Employers may mandate a nontraditional tip pool that includes tipped employees (such as servers) and non-tipped employees (such as cooks), provided that: (1) the pool does not include any employers, managers, or supervisors; and (2) the employer does not pay the tipped employees using a tip credit but instead pays them the full minimum wage without applying any tip credit.

  • Prior to the passage of the 2018 FLSA amendments, DOL regulations prohibited employers from requiring tipped employees to share tips with non-tipped employees.

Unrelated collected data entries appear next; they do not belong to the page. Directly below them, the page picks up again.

-- ==== Sys2Proof/Safety.lean ====
section
/-! DEFINITION. The terms claims use: the invariant of every reachable state, and which runs have ended well. -/

namespace Sys2Proof.Machine

/-- COND holds exactly one of N, Z and P (R28). -/
abbrev State.CondLegal (s : State) : Prop := s.cond = condN ∨ s.cond = condZ ∨ s.cond = condP

/-- What holds at reset and after every step: memory is canonical and in the address space (R32, R40), COND holds exactly
one flag (R28), the instruction counter is 0 (R29), and the two keyboard addresses differ (R44). -/
structure State.Inv (s : State) : Prop where
  memWf : s.mem.wf = true
  condLegal : s.CondLegal
  countZero : s.count = 0
  keyboardDistinct : s.params.kbsrAddr ≠ s.params.kbdrAddr

/-- A blocking read would never be answered (R183, I8). -/
abbrev State.InputSilent (s : State) : Prop := s.input.pending = [] ∧ s.input.tail = .silent

/-- The engine still runs or has ended by HALT: no fault has been raised (R170, R179). -/
def State.faultFree (s : State) : Bool :=
  match s.run with
  | .running => true
  | .halted .clean => true
  | .halted (.fault _) => false
  | .halted (.bootFailure _) => false

/-- The host accepts each of the next `n` writes (R183). -/
def acceptsNext (n : Nat) (q : Answers) : Bool :=
  match n with
  | 0 => true
  | n + 1 => q.next Config.freeAccept && acceptsNext n q.rest

/-- The host's answers that are left after `n` writes. -/
def answersAfter (n : Nat) (q : Answers) : Answers :=
  match n with
  | 0 => q
  | n + 1 => answersAfter n q.rest

/-! ## Words read the way the spec writes them (R8), independently of the decoder -/

/-- `w[hi:lo]` (R8). -/
def bits (w : Word) (hi lo : Nat) : BitVec (hi - lo + 1) := w.extractLsb' lo (hi - lo + 1)

/-- The register named by the three bits of `w` from `lo` on: `(w >> lo) & 7` (R62, C1). -/
def regAt (w : Word) (lo : Nat) : Reg := Fin.ofNat 8 (w.toNat / 2 ^ lo)

/-- The bits that carry no field, by opcode (R67): ADD/AND register mode 4:3; NOT 5:0; JMP 11:9 and 5:0; JSRR 10:9 and 5:0;
TRAP 11:8. -/
def ignoredBits (w : Word) : Word :=
  if bits w 15 12 = 0x1 ∨ bits w 15 12 = 0x5 then (if bits w 5 5 = 0 then 0x0018 else 0x0000)
  else if bits w 15 12 = 0x9 then 0x003F
  else if bits w 15 12 = 0xC then 0x0E3F
  else if bits w 15 12 = 0x4 then (if bits w 11 11 = 0 then 0x063F else 0x0000)
  else if bits w 15 12 = 0xF then 0x0F00
  else 0x0000

/-! ## What a step leaves as it was, and what it writes

`s` is the state before, `t` the state after. -/

/-- COND after `setcc(v)` (R14, R25): Z for zero, else N if bit 15 is set, else P. -/
def FlagsReflect (v cond : Word) : Prop :=
  cond = if v = 0x0000 then 0x0002 else if v.getLsbD 15 then 0x0004 else 0x0001

/-- Every word of memory reads as before. -/
def SameMemory (s t : State) : Prop := ∀ a, t.mem.read a = s.mem.read a

/-- Every general-purpose register but those in `but` is unchanged. -/
def SameRegs (but : List Reg) (s t : State) : Prop := ∀ q, q ∉ but → t.reg q = s.reg q

/-- The instruction counter and the parameters are unchanged. -/
def SameFixed (s t : State) : Prop := t.count = s.count ∧ t.params = s.params

/-- The run state and both sides of the console are unchanged, with what `SameFixed` says. -/
def SameSurroundings (s t : State) : Prop :=
  t.run = s.run ∧ t.input = s.input ∧ t.output = s.output ∧ SameFixed s t

/-- The shape of ADD, AND, NOT, LEA and (after their reads) the loads: `dr` gets `v`, COND the flags of `v`; nothing else
changes, PC included (it was incremented by the fetch). -/
structure WritesResult (dr : Reg) (v : Word) (s t : State) : Prop where
  result : t.reg dr = v
  flags : FlagsReflect v t.cond
  regs : SameRegs [dr] s t
  pc : t.pc = s.pc
  mem : SameMemory s t
  rest : SameSurroundings s t

/-- The shape of a store: the word at `a` is `v`; nothing else changes. -/
structure StoresWord (a v : Word) (s t : State) : Prop where
  mem : ∀ b, t.mem.read b = if b = a then v else s.mem.read b
  regs : SameRegs [] s t
  cond : t.cond = s.cond
  pc : t.pc = s.pc
  rest : SameSurroundings s t

/-- The shape of a control transfer: PC is `target`, the registers in `link` hold `s.pc`; nothing else changes. -/
structure Transfers (link : List Reg) (target : Word) (s t : State) : Prop where
  pc : t.pc = target
  linked : ∀ q ∈ link, t.reg q = s.pc
  regs : SameRegs link s t
  cond : t.cond = s.cond
  mem : SameMemory s t
  rest : SameSurroundings s t

/-- The registers TRAP itself writes: R7 under `TRAP_LINKS_R7`, none otherwise (R141). -/
def trapLinked (s : State) : List Reg := if s.params.trapLinksR7 then [7] else []

/-- The shape of a trap routine's effect on the registers: those in `own` are the routine's; R7 is linked by TRAP if
`TRAP_LINKS_R7`; every other one, COND unless `cond` says otherwise, and PC are unchanged (R140, R141). -/
structure TrapRegs (own : List Reg) (s t : State) : Prop where
  linked : ∀ q ∈ trapLinked s, q ∉ own → t.reg q = s.pc
  regs : SameRegs (own ++ trapLinked s) s t
  pc : t.pc = s.pc
  fixed : SameFixed s t

/-- A fault taken while executing (R176): `s` is the state after the fetch, so the faulting instruction is at `s.pc - 1`. All
registers hold what they held before the fetch, and `run` records the fault. -/
structure TakesFault (f : FaultKind) (s t : State) : Prop where
  run : t.run = .halted (.fault f)
  regs : SameRegs [] s t
  pc : t.pc = s.pc - 1
  cond : t.cond = s.cond
  fixed : SameFixed s t

/-- Instructions that may write memory themselves (R133). -/
def isStore : Instr → Bool
  | .st .. | .sti .. | .str .. => true
  | .add .. | .addi .. | .and .. | .andi .. | .not .. | .br .. | .jmp .. | .jsr .. | .jsrr .. | .ld .. | .ldi .. | .ldr ..
  | .lea .. | .trap .. | .getc | .out | .puts | .inChar | .putsp | .halt | .rti .. | .res .. => false

/-- Instructions that write COND (R26): the seven named there and the IN routine. -/
def writesCond : Instr → Bool
  | .add .. | .addi .. | .and .. | .andi .. | .not .. | .ld .. | .ldi .. | .ldr .. | .lea .. | .inChar => true
  | .trap v => v == 0x23
  | .br .. | .jmp .. | .jsr .. | .jsrr .. | .st .. | .sti .. | .str .. | .getc | .out | .puts | .putsp | .halt
  | .rti .. | .res .. => false

/-- The general-purpose registers an instruction may write (R22), `links` being `TRAP_LINKS_R7`. -/
def regsWritten (links : Bool) : Instr → List Reg
  | .add dr .. | .addi dr .. | .and dr .. | .andi dr .. | .not dr .. | .ld dr .. | .ldi dr .. | .ldr dr .. | .lea dr .. => [dr]
  | .jsr .. | .jsrr .. => [7]
  | .getc | .inChar => if links then [0, 7] else [0]
  | .trap v => (if v = 0x20 ∨ v = 0x23 then [0] else []) ++ (if links then [7] else [])
  | .out | .puts | .putsp | .halt => if links then [7] else []
  | .br .. | .jmp .. | .st .. | .sti .. | .str .. | .rti .. | .res .. => []

/-- Instructions that write PC beyond the fetch's increment (R24). -/
def writesPc : Instr → Bool
  | .br .. | .jmp .. | .jsr .. | .jsrr .. => true
  | .add .. | .addi .. | .and .. | .andi .. | .not .. | .ld .. | .ldi .. | .ldr .. | .lea .. | .st .. | .sti .. | .str ..
  | .trap .. | .getc | .out | .puts | .inChar | .putsp | .halt | .rti .. | .res .. => false

/-- How the loop of PUTS and PUTSP ends (R144, R146, R148, R174). -/
inductive ScanEnd where
  | zeroWord
  | wrapped
  | writeFailed
deriving DecidableEq, Repr

/-- `s` with `bs` appended to the output and as many answers used as `used` says. -/
def State.wrote (s : State) (bs : List Byte) (used : Nat) : State :=
  s.setOutput ⟨s.output.bytes ++ bs, answersAfter used s.output.accepts⟩

/-- The loop of R144 and R146 as a relation: `Scans chars p s e t` holds if the loop from address `p` in state `s` ends as `e`
says in state `t`, `chars w` being the bytes it writes for a non-zero word `w`. Every word is read by `MemRead`, so a
string over KBSR refreshes it (R47). -/
inductive Scans (chars : Word → List Byte) : Word → State → ScanEnd → State → Prop where
  /-- The word at `p` reads zero. -/
  | stop (p : Word) (s : State) (zero : s.memRead p = 0x0000) : Scans chars p s .zeroWord (s.afterRead p)
  /-- The word at `p` is not zero and `p` is not the last address: its characters are written and the loop goes on. -/
  | char (p : Word) (s : State) (e : ScanEnd) (t : State) (more : s.memRead p ≠ 0x0000) (inside : p ≠ 0xFFFF)
      (accepted : acceptsNext (chars (s.memRead p)).length s.output.accepts = true)
      (loop : Scans chars (p + 1) ((s.afterRead p).wrote (chars (s.memRead p)) (chars (s.memRead p)).length) e t) :
      Scans chars p s e t
  /-- The word at 0xFFFF is not zero: its characters are written, and the scan wraps. -/
  | wrap (s : State) (more : s.memRead 0xFFFF ≠ 0x0000)
      (accepted : acceptsNext (chars (s.memRead 0xFFFF)).length s.output.accepts = true) :
      Scans chars 0xFFFF s .wrapped
        ((s.afterRead 0xFFFF).wrote (chars (s.memRead 0xFFFF)) (chars (s.memRead 0xFFFF)).length)
  /-- The host accepts the first `n` characters of the word at `p` and refuses the next. -/
  | fail (p : Word) (s : State) (n : Nat) (more : s.memRead p ≠ 0x0000) (short : n < (chars (s.memRead p)).length)
      (accepted : acceptsNext n s.output.accepts = true)
      (refusedNext : (answersAfter n s.output.accepts).next Config.freeAccept = false) :
      Scans chars p s .writeFailed ((s.afterRead p).wrote ((chars (s.memRead p)).take n) (n + 1))

/-- The bytes PUTS writes for a non-zero word: `w[7:0]` (R144). -/
def lowByteOnly (w : Word) : List Byte := [bits w 7 0]

/-- The bytes PUTSP writes for a non-zero word: `w[7:0]`, then `w[15:8]` if that is not zero (R146). -/
def lowThenHigh (w : Word) : List Byte := if bits w 15 8 = 0 then [bits w 7 0] else [bits w 7 0, bits w 15 8]

/-- Memory holds the non-zero words `ws` from `p` on, inside the address space and clear of KBSR. -/
structure HoldsWords (m : Memory) (kbsr p : Word) (ws : List Word) : Prop where
  fits : p.toNat + ws.length ≤ 0x10000
  nonzero : ∀ w ∈ ws, w ≠ 0x0000
  words : ∀ k (h : k < ws.length), m.read (p + BitVec.ofNat 16 k) = ws[k]
  clear : ∀ k < ws.length, p + BitVec.ofNat 16 k ≠ kbsr

/-- The bytes of the big-endian words of an image (R191). -/
def imageBytes (ws : List Word) : List Byte := ws.flatMap fun w => [bits w 15 8, bits w 7 0]

end Sys2Proof.Machine
end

Where an employee performs tipped and non-tipped duties, the employer may take a tip credit for non-tipped duties performed, so long as (1) the duties are related to the employee’s tipped occupation (i.e., a waiter cleans the table after a customer leaves); and (2) the related duties must be performed either contemporaneously with the tip-producing activities or within “a reasonable time immediately before or after” the tipped activities.

  • This provision eliminates the widely used, but never formally codified “80/20” approach, which provided a heavily litigated demarcation line for employers to follow.
  • The final rule does not define “a reasonable time immediately before or after.”

Employers will be required to (1) identify on their payroll or other records each employee who receives tips; and (2) keep records of the weekly/monthly amount of tips received by each employee.

In terms of how it could benefit restaurants, as labor and employment law firm FordHarrison wrote, operators who do not take a tip credit may be able to make back-of-the-house positions more attractive by allowing those employees to receive additional income through tips. “Although employers should consider the laws of the states in which they do business and whether they have adopted any rules similar to or more stringent than the proposed federal 80/20 and tip pooling rule,” the firm said.

It is also worth keeping in mind the Biden administration could look to roll back implementation of the new rules and produce its own amendments.

“For now, employers should keep things business-as-usual and watch for any updates in the upcoming months,” FordHarrison added.